Cuba. Segnali di ripresa nel dialogo Usa su immigrati
23 Maggio 2009
di Redazione
Con la proposta di riprendere gli incontri ad alto livello tra Usa e Cuba sul tema dell’immigrazione, l’amministrazione Obama ha segnalato la propria volontà di riaprire un canale con l’Avana che l’ex presidente George W. Bush aveva serrato cinque anni fa. Lo scrive il New York Times, ricordando che questi incontri vennero fissati con cadenza biennale a metà degli anni Novanta, dopo le ondate di ‘balseros’ in fuga dall’isola di Fidel Castro.
"Vogliamo riprendere i colloqui per riaffermare l’impegno delle due parti a una emigrazione sicura, legale e ben regolata, per rivedere il trend recente del flusso di irregolari cubani verso gli Usa e per migliorare le relazioni operative con Cuba sui temi dell’immigrazione", ha detto in proposito un portavoce del Dipartimento di Stato, Ian C.Kelly.

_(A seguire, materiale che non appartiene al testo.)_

-- ==== Sys2Proof/Syntax.lean ====
section
/-! DEFINITION. The instructions: one constructor per row of spec/opcode_table.json (30_encoding.md R93, R97 to R99),
and what a host can present to the FCB (30_encoding.md R90, 70_reset_and_hazards.md R260, R268). -/

namespace Sys2Proof

/-- The 25 commands of R93, then the five wire-format rows of the opcode table. The operands of a wire row are the
fields of its message, at any value; the message as a whole is handed to the FCB's parser (log entry 7). -/
inductive Instr where
  /-- `NOP` (R150). -/
  | nop
  /-- `RESET` (R151). -/
  | reset
  /-- `CLRERR` (R152). -/
  | clrerr
  /-- `RD a`, `a` a register number (R153). -/
  | rd (a : Byte)
  /-- `WR r, v` (R154). -/
  | wr (r : Byte) (v : Word)
  /-- `IB.CLR` (R155). -/
  | ibClr
  /-- `IB.LOAD d`; the count `n` of the encoding is the number of data bytes (R156, R101). -/
  | ibLoad (data : List Byte)
  /-- `RDI a`, `a` an `IBUF` index (R157). -/
  | rdi (a : Half)
  /-- `RDO a`, `a` an `OBUF` index (R158). -/
  | rdo (a : Half)
  /-- `RDP a`, `a` a `PBUF` index (R159). -/
  | rdp (a : Byte)
  /-- `RDD a`, `a` an `E_DATA` index (R160). -/
  | rdd (a : Byte)
  /-- `CRC.INIT` (R133). -/
  | crcInit
  /-- `CRC.UPD a` (R134). -/
  | crcUpd (a : Byte)
  /-- `CRC.BUF a, b`: offset and length (R135). -/
  | crcBuf (a b : Half)
  /-- `SUM.INIT` (R142). -/
  | sumInit
  /-- `SUM.UPD a` (R143). -/
  | sumUpd (a : Byte)
  /-- `SUM.BUF a, b`: offset and length (R144). -/
  | sumBuf (a b : Half)
  /-- `EP.RUN` (R171). -/
  | epRun
  /-- `ENV.BUILD a`, `a` the device serial (R184). -/
  | envBuild (a : Word)
  /-- `MB.REQ a, b, c`: function code, start register, count (R190). -/
  | mbReq (a b c : Half)
  /-- `MP.CMD a`, `a` the span selector (R193). -/
  | mpCmd (a : Byte)
  /-- `MP.RSP a`, `a` the span selector (R194). -/
  | mpRsp (a : Byte)
  /-- `FX.U16 a`, `a` an `M_REG` index (R205). -/
  | fxU16 (a : Byte)
  /-- `FX.S16 a`, `a` an `M_REG` index (R206). -/
  | fxS16 (a : Byte)
  /-- `FX.D32 a`, `a` the `M_REG` index of the low word (R207). -/
  | fxD32 (a : Byte)
  /-- `wire-envelope-frame` (R97): the fields after the start delimiter 0xA5, in wire order. -/
  | wireEnvelopeFrame (length control counter : Half) (serial : Word) (data payload : List Byte) (checksum fin : Byte)
  /-- `wire-modbus-request` (R98). -/
  | wireModbusRequest (functionCode startRegister count crc : Half)
  /-- `wire-modbus-response-ack` (R99, R100): any function code but `FC_READ`. -/
  | wireModbusResponseAck (functionCode crc : Half)
  /-- `wire-modbus-response-empty-read` (R99): function code `FC_READ`, length byte 0. -/
  | wireModbusResponseEmptyRead (crc : Half)
  /-- `wire-modbus-response-read` (R99): function code `FC_READ`, length byte not 0, the register table. -/
  | wireModbusResponseRead (length : Byte) (table : List Half) (crc : Half)
deriving DecidableEq, Repr

/-- What a message presented by the host is meant as; the host knows which (R97 to R99). -/
inductive MessageKind where
  | frame
  | request
  | response
deriving DecidableEq, Repr

/-- What the host can do to the FCB at a command boundary (R268): send a command, drive the reset input (R260), or run
its parsing procedure on a message (log entry 7). -/
inductive HostInput where
  /-- One whole command byte string on the command port (R90). -/
  | command (bytes : List Byte)
  /-- A message the host loads and has parsed (R102, R263). -/
  | message (kind : MessageKind) (bytes : List Byte)
  /-- The hardware reset input (R103, R260). -/
  | resetInput
deriving DecidableEq, Repr

end Sys2Proof
end

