-- ==== Sys2Proof/Laws/Flags.lean ====
section
/-! SUPPORT. Reading a flag of `STATUS` after an update (10_state.md R25). -/

namespace Sys2Proof.Machine

/-- Setting a flag sets that flag and keeps the seven others. -/
@[simp] theorem State.flag_setFlag (s : State) (f g : Flag) (b : Bool) :
    (s.setFlag f b).flag g = if g = f then b else s.flag g := by
  cases f <;> cases g <;> cases b <;>
    simp [State.flag, State.setFlag, Flag.bit, Flag.mask]

/-- A state with the same `STATUS` has the same flags. -/
theorem State.flag_of_status {s t : State} (h : t.status = s.status) (f : Flag) : t.flag f = s.flag f := by
  rw [State.flag, State.flag, h]

/-- The flag of an updated state whose `STATUS` is written out. -/
theorem State.flag_eq (s : State) (f : Flag) : s.flag f = s.status.getLsbD f.bit := rfl

@[simp] theorem State.flag_withOutcome (s : State) (o : CommandOutcome) (f : Flag) :
    (s.withOutcome o).flag f = s.flag f := rfl

@[simp] theorem State.flag_recordError (s : State) (e : ErrorName) (pos ent : Nat) (f : Flag) :
    (s.recordError e pos ent).flag f = s.flag f := rfl

@[simp] theorem State.flag_clearError (s : State) (f : Flag) : s.clearError.flag f = s.flag f := rfl

@[simp] theorem State.flag_withPending (s : State) (queue : List HostInput) (f : Flag) :
    (s.withPending queue).flag f = s.flag f := rfl

@[simp] theorem State.flag_envelopeAt (s : State) (n : Nat) (st : EnvelopeState) (f : Flag) :
    (s.envelopeAt n st).flag f = s.flag f := rfl

@[simp] theorem State.flag_modbusAt (s : State) (n : Nat) (st : ModbusState) (f : Flag) :
    (s.modbusAt n st).flag f = s.flag f := rfl

/-- `IB.CLR` and `IB.LOAD` clear `E_VALID`, `E_HASPL` and `M_VALID` (42_system_and_buffers.md R155, R156). -/
@[simp] theorem State.flag_staleSpans (s : State) (f : Flag) :
    s.staleSpans.flag f = if f = .eValid ∨ f = .eHaspl ∨ f = .mValid then false else s.flag f := by
  cases f <;> simp [State.staleSpans]

/-- `EP.RUN` first clears `E_VALID`, `E_HASPL` and `CHK_BAD` (43_envelope.md R171). -/
@[simp] theorem State.flag_envelopeClear (s : State) (f : Flag) :
    s.envelopeClear.flag f = if f = .eValid ∨ f = .eHaspl ∨ f = .chkBad then false else s.flag f := by
  cases f <;> simp [State.envelopeClear] <;> rfl

/-- A Modbus parse first clears `M_VALID` and `CRC_BAD` and says which parser it is (44_modbus.md R191). -/
@[simp] theorem State.flag_openSpan (s : State) (isResponse : Bool) (base slen : Half) (f : Flag) :
    (s.openSpan isResponse base slen).flag f =
      if f = .mRsp then isResponse else if f = .mValid ∨ f = .crcBad then false else s.flag f := by
  cases f <;> simp [State.openSpan] <;> rfl

/-- Reset clears every flag (70_reset_and_hazards.md R261). -/
@[simp] theorem State.flag_resetAll (s : State) (f : Flag) : s.resetAll.flag f = false := by
  simp [State.flag, State.reset]

/-- Two `STATUS` bytes with the same eight flags are equal. -/
theorem State.status_ext {s t : State} (h : ∀ f, s.flag f = t.flag f) : s.status = t.status := by
  refine BitVec.eq_of_getLsbD_eq fun i hi => ?_
  have h0 := h .eValid
  have h1 := h .eHaspl
  have h2 := h .chkBad
  have h3 := h .mValid
  have h4 := h .crcBad
  have h5 := h .pbValid
  have h6 := h .obValid
  have h7 := h .mRsp
  simp only [State.flag, Flag.bit] at h0 h1 h2 h3 h4 h5 h6 h7
  interval_cases i <;> assumption

/-- What `IB.CLR` and `IB.LOAD` leave of `STATUS` (42_system_and_buffers.md R155, R156). -/
theorem State.status_staleSpans (s : State) : s.staleSpans.status = s.status &&& 0xF4 := by
  simp only [State.staleSpans, State.setFlag, Flag.mask, Flag.bit, Bool.false_eq_true, if_false]
  rw [BitVec.and_assoc, BitVec.and_assoc]
  rfl

end Sys2Proof.Machine
end

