/-! ## What a completed parse promises (R204) -/

/-- `pos` and `ent` are the span offset and the entry of the CRC field in the shape that the function code and the length
byte of `w` select, with `c` registers in a table, and `w` has counted the registers of that shape (R197 to R199). -/
structure ResponseShape (c : Nat) (w : State) (pos ent : Nat) : Prop where
  ack : w.mFc ≠ fcRead → pos = 2 ∧ ent = 1 ∧ w.mNreg = 0 ∧ w.mLen = 0
  emptyRead : w.mFc = fcRead → w.mLen = 0 → pos = 3 ∧ ent = 2 ∧ w.mNreg = 0
  table : w.mFc = fcRead → w.mLen ≠ 0 → pos = 3 + 2 * c ∧ ent = c + 2 ∧ w.mNreg.toNat = c

/-- The promises of a response parse that reached its end (R204). -/
structure ResponsePromises (c : Nat) (t : State) : Prop where
  mState : t.mState = 7
  trailing : t.mToff.toNat + t.mTlen.toNat = t.mSlen.toNat
  crc : t.crc = crc16 (Mem.readRange t.ibuf t.mBase.toNat (t.mToff.toNat - 2))
  crcBad : t.flag .crcBad = true ↔ t.crc ≠ t.mCrc
  ack : t.mFc ≠ 0x0103 → t.mNent = 2 ∧ t.mNreg = 0 ∧ t.mLen = 0 ∧ t.mToff = 4 ∧ 4 ≤ t.mSlen.toNat
  emptyRead : t.mFc = 0x0103 → t.mLen = 0 → t.mNent = 3 ∧ t.mNreg = 0 ∧ t.mToff = 5
  table : t.mFc = 0x0103 → t.mLen ≠ 0 → t.mNreg.toNat = c ∧ t.mNent.toNat = c + 3 ∧ t.mToff.toNat = 5 + 2 * c

/-- The end of a parse keeps the promises of the shape whose CRC field it has read. -/
theorem modbusFinished_promises {c : Nat} {w : State} {pos ent : Nat} (hc : c ≤ 127) (h : ResponseShape c w pos ent)
    (hpos : pos + 2 ≤ w.mSlen.toNat) : ResponsePromises c (w.modbusFinished pos ent) := by
  have hslen := w.mSlen.isLt
  have htoff : (w.modbusFinished pos ent).mToff.toNat = pos + 2 := by
    rw [modbusFinished_mToff, BitVec.toNat_ofNat, Nat.mod_eq_of_lt (by omega)]
  have htlen : (w.modbusFinished pos ent).mTlen.toNat = w.mSlen.toNat - (pos + 2) := by
    rw [modbusFinished_mTlen, BitVec.toNat_ofNat, Nat.mod_eq_of_lt (by omega)]
  exact
    { mState := modbusFinished_mState w pos ent
      trailing := by rw [htoff, htlen, modbusFinished_mSlen]; omega
      crc := by rw [htoff, Nat.add_sub_cancel]; rfl
      crcBad := by simp
      ack := fun hfc => by
        obtain ⟨rfl, rfl, hnreg, hlen⟩ := h.ack hfc
        exact ⟨rfl, hnreg, hlen, rfl, hpos⟩
      emptyRead := fun hfc hlen => by
        obtain ⟨rfl, rfl, hnreg⟩ := h.emptyRead hfc hlen
        exact ⟨rfl, hnreg, rfl⟩
      table := fun hfc hlen => by
        obtain ⟨rfl, rfl, hnreg⟩ := h.table hfc hlen
        refine ⟨hnreg, ?_, by rw [htoff]; omega⟩
        rw [modbusFinished_mNent, BitVec.toNat_ofNat, Nat.mod_eq_of_lt (by omega)] }

/-- If the command completed (R161), the parse keeps its promises. -/
def State.PromisesIfCompleted (c : Nat) (t : State) : Prop :=
  t.outcome = some .ok ∨ t.outcome = some .okFlagged → ResponsePromises c t

/-- A command that raises does not complete (R15). -/
theorem raised_promises (c : Nat) (s : State) (e : ErrorName) (pos ent : Nat) :
    (s.reported e pos ent (.error e)).PromisesIfCompleted c := by
  rintro (h | h) <;> cases h

section
variable {c : Nat} {s : State}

Il quotidiano americano ricorda poi la fine delle restrizioni su viaggi e rimesse per i cubano-americani decisa da Barack Obama due mesi fa, prima del vertice delle Americhe di aprile, con la speranza di smorzare in quella sede gli appelli alla fine dell’embargo Usa. I paesi latinoamericani hanno comunque chiesto agli Stati Uniti di fare di più per l’isola e l’argomento verrà ripreso al vertice del 2 giugno in Honduras dell’Oea, l’Organizzazione Stati americani che ha espulso Cuba nel 1962.